H.R. 13255-A bill to authorize the Administrator of Veterans Affairs to convey certain property at the Veterans Administration Hospital, North Chicago, Illinois, to the University of Health Sciences/the Chicago Medical School, a private nonprofit educational institution (approximately 87 acres.)

We have noted the provisions of section 2 of the bill relating to the deed of conveyance relating to the noninterference with the care and treatment of

patients in the VA Hospital, North Chicago, and the protection that would be given the interests of the United States.

As this Subcommittee may know, The American Legion has a long-standing policy opposing VA transfer or sale of lands and buildings associated with VA hospitals and domiciliaries. This policy was developed as a result of the several efforts of communities and others to acquire them for other than health care facility construction.

If such transfer would improve the delivery of health care to veterans' medical and hospital care at the North Chicago Hospital, and other VA hospitals in the Chicago area, we could not object.

We leave it to the Subcommittee to determine this at the time representatives of the VA Department of Medicine and Surgery papear to present their views. H.R. 14469-A bill to permit agreements providing special pay to physicians and dentists to be entered into until October 1, 1977.

Section 6(a)(2) of the Veterans Administration Physician and Dentist Pay Comparability Act of 1975 (Public Law 94-123) provides that no agreements relating to special pay shall be entered into after October 11, 1976.

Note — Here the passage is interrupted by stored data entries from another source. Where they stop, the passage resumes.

-- ==== Sys2Proof/Certificates/Slice0/Obligations.lean ====
section
/-! DEFINITION. The statements for the provers. Statements about `exec` are about the instruction once its bytes are fetched: `PC`
is past them (past the opcode and the low operand byte for JSR, past the opcode for BRK); `StepRunsTheDecodedInstruction` says
how a step comes to such a state. -/

open Sys2Proof Sys2Proof.Machine

/-! ## Encoding -/

/-- Decoding the encoding of a well-formed instruction, whatever bytes follow, gives the instruction and those bytes (R100, R102,
R117): no operand bit of any form is dropped. -/
def Obligations.DecodeOfEncodeIsTheInstruction : Prop :=
  ∀ (i : Instr) (rest : List Byte), WellFormed i → decode (encode i ++ rest) = .ok (i, rest)

/-- What the decoder accepts is well-formed, and its encoding is the bytes consumed (R117): no two byte strings share a
meaning. -/
def Obligations.DecodedBytesAreTheEncoding : Prop :=
  ∀ (bytes : List Byte) (i : Instr) (rest : List Byte),
    decode bytes = .ok (i, rest) → WellFormed i ∧ bytes = encode i ++ rest

/-- Every opcode value decodes (R119, R127), and exactly the twelve values of R119 are JAM. -/
def Obligations.EveryOpcodeDecodesAndTwelveJam : Prop :=
  ∀ op b1 b2 : Byte,
    (∃ i rest, decode [op, b1, b2] = .ok (i, rest)) ∧
    ((∃ k, Opcode.instr op b1 b2 = .jam k) ↔
      op ∈ [0x02, 0x12, 0x22, 0x32, 0x42, 0x52, 0x62, 0x72, 0x92, 0xB2, 0xD2, 0xF2])

/-- Words written out from the "Encodings" lines of the instructions' rules decode to the instruction they stand for. -/
def Obligations.SampleWordsDecode : Prop :=
  decode [0xBD, 0xF0, 0x12] = .ok (.lda (.mem (.abx 0x12F0)), []) ∧
  decode [0x96, 0xFF] = .ok (.stx (.zpy 0xFF), []) ∧
  decode [0x9A] = .ok (.txs, []) ∧
  decode [0x08] = .ok (.php, []) ∧
  decode [0x71, 0x80] = .ok (.adc (.mem (.izy 0x80)), []) ∧
  decode [0x2C, 0x00, 0x30] = .ok (.bit (.abs 0x3000), []) ∧
  decode [0x7E, 0xFF, 0x20] = .ok (.ror (.mem (.abx 0x20FF)), []) ∧
  decode [0x6C, 0xFF, 0x30] = .ok (.jmpInd 0x30FF, []) ∧
  decode [0xD0, 0xFE] = .ok (.bne 0xFE, []) ∧
  decode [0xB8] = .ok (.clv, []) ∧
  decode [0xDC, 0x01, 0x02] = .ok (.nopRead 4 (.abx 0x0201), []) ∧
  decode [0x83, 0x20] = .ok (.sax (.izx 0x20), []) ∧
  decode [0xF2] = .ok (.jam 11, [])

/-- The effective address of each mode as numbers (R106 to R111, R113, R114): zero-page indexing and pointers wrap in page zero,
absolute indexing at the top of memory. -/
def Obligations.EffectiveAddresses : Prop :=
  ∀ (s : State) (b : Byte) (w : Word),
    ((Mem.zp b).ea s).toNat = b.toNat ∧
    ((Mem.zpx b).ea s).toNat = (b.toNat + s.x.toNat) % 256 ∧
    ((Mem.zpy b).ea s).toNat = (b.toNat + s.y.toNat) % 256 ∧
    (Mem.abs w).ea s = w ∧
    ((Mem.abx w).ea s).toNat = (w.toNat + s.x.toNat) % 65536 ∧
    ((Mem.aby w).ea s).toNat = (w.toNat + s.y.toNat) % 65536 ∧
    ((Mem.izx b).ea s).toNat =
      (s.spypeek (BitVec.ofNat 16 ((b.toNat + s.x.toNat) % 256))).toNat +
        256 * (s.spypeek (BitVec.ofNat 16 ((b.toNat + s.x.toNat + 1) % 256))).toNat ∧
    ((Mem.izy b).ea s).toNat =
      ((s.spypeek (BitVec.ofNat 16 b.toNat)).toNat +
        256 * (s.spypeek (BitVec.ofNat 16 ((b.toNat + 1) % 256))).toNat + s.y.toNat) % 65536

Section 4(a), paragraph (4), of the Act directed certain activities and reports by the Comptroller General and the Office of Management and Budget by August 31, 1976. Both of these would bear on the recruitment and retention problems of the VA Department of Medicine and Surgery, the Armed Forces and others. The investigations and evaluations required under paragraphs (1), (2) and (3) of this subsection were to (a) identify appropriate alternative suggested courses of legislative or administrative action (including proposed legislation) and cost estimates therefor, which either the GAO or OMB felt would solve such problems, and (b) a recommendation, and justification therefor, of which such course should be undertaken

Quite obviously, the Congress will not have sufficient time to consider and to act on the studies and recommendations required by section 6(a), paragraph (4), before October 12, 1976. Because of this, we support enactment of H.R. 14469 to extend through September 30, 1977 the authority of the VA to enter into agreements with physicians and dentists to receive special pay

Thank you, Mr. Chairman, for this opportunity to present our views. We regret that more time was not available to develop the position of The American Legion on the measures under consideration

Mr. SATTERFIELD. The next witness will be Mr. Herman M. Finch of the University of Health Sciences, the Chicago Medical School. I believe he has someone with him whose name I did not get. Mr. Finch, we welcome you here this morning.

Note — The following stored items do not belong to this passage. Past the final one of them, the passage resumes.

/-- A RESET in the fourth cycle: both pushes are performed, the read of the third byte is not. -/
theorem jsr_abandoned_after_pushes (h2 : l2.reset = false) (h3 : l3.reset = true) : Completes (exec (.jsr w) s) fun t =>
    t.mem = (s.mem.write (stackByte s.sp).toNat s.pc.hi).write (stackByte (s.sp - 1)).toNat s.pc.lo ∧
    t.pc = s.wordAt 0xFFFC ∧ ((∀ m ∈ rest, m.reset = false) → t.sp = s.sp - 5) := by
  obtain ⟨t, ht, f⟩ := jsr_first_push (w := w) hi hl hf
  obtain ⟨_, u, hu, f'⟩ := f.push h2 t.pc.lo
  rw [f.pc] at f'
  rw [ht, State.jsrFromSecondPush, hu, BusRun.andThen_done, State.busRead_abandoned f'.inputs h3]
  obtain ⟨mem, pc, sp⟩ := f'.resetSequence hf fun n hn => by
    rw [Memory.read_write_stack _ _ _ n hn, Memory.read_write_stack _ _ _ n hn]
  exact ⟨_, rfl, mem, pc, fun after => by rw [sp after, BitVec.sub_sub, BitVec.sub_sub]; rfl⟩

end jsr

/-- Settles O14: the second cycle, the cycle of any access, and JSR between its pushes and after them. -/
theorem resetAbandonsTheInstruction : Obligations.ResetAbandonsTheInstruction := by
  refine ⟨?second, access_abandoned, ?jsr⟩
  case second =>
    intro s l0 l1 rest hi h0 hr h1 hj hn
    obtain ⟨t, ht, kept, sp, trace, inputs⟩ := step_abandoned hi h0 hr h1 hj hn
    have d := kept.resetSequence
    refine ⟨_, ht, d.pc, fun after => ?_, d.a, d.x, d.y, d.p, d.mem, ?_, ?_, d.jam, t.resetSequence_end.1⟩
    · obtain ⟨count, sp'⟩ := State.resetSequence_counts inputs after
      exact ⟨by rw [sp', sp], by rw [count, trace]⟩
    all_goals rw [d.port]; rfl
  case jsr =>
    intro s w l0 l1 l2 l3 rest hi hl hf
    exact ⟨jsr_abandoned_after_one_push hi hl hf, jsr_abandoned_after_pushes hi hl hf⟩

end Sys2Proof.Machine
end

I should preface your remarks with this statement, while the bill dealing with the transfer of land in North Chicago was scheduled for hearing this morning, certain things are transpiring, which will probably delay the ultimate conclusion, nevertheless, we are happy to receive your testimony, since you are in Washington today, and it will be included in future hearings which we will hold this week and next week.

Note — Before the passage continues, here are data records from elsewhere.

-- ==== Sys2Proof/Decode.lean ====
section
/-! DEFINITION. The decoder of the table's bits. The opcode table gives no bits to any row: the commands of this block come
from outside it, as register accesses, events, messages and times, and a core's instruction comes as the row with its
fields as operands. So no word spells a command. -/

set_option Elab.async false

namespace Sys2Proof

/-- The command that a word of n bits spells by the opcode table's bits: none, since no row of the table has bits. -/
def decodeTableWord (nbits w : Nat) : Option Instr :=
  match nbits, w with
  | _, _ => none

end Sys2Proof
end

We are happy to receive your statement.

STATEMENT OF HERMAN M. FINCH, UNIVERSITY OF HEALTH SCIENCES, THE CHICAGO MEDICAL SCHOOL

Mr. FINCH. Thank you, Mr. Chairman. I come here to clarify really some points that may have been lost in deliberation, that you have on transfer of this land.

The land transfer was pursuant to an agreement between the North Chicago VA Hospital and our school some 2 years ago.

The decision of our university to move its campus from where it has been for 64 years in the center of Chicago came as a result of the liberation quite apart from any relationship with the veterans' hospital.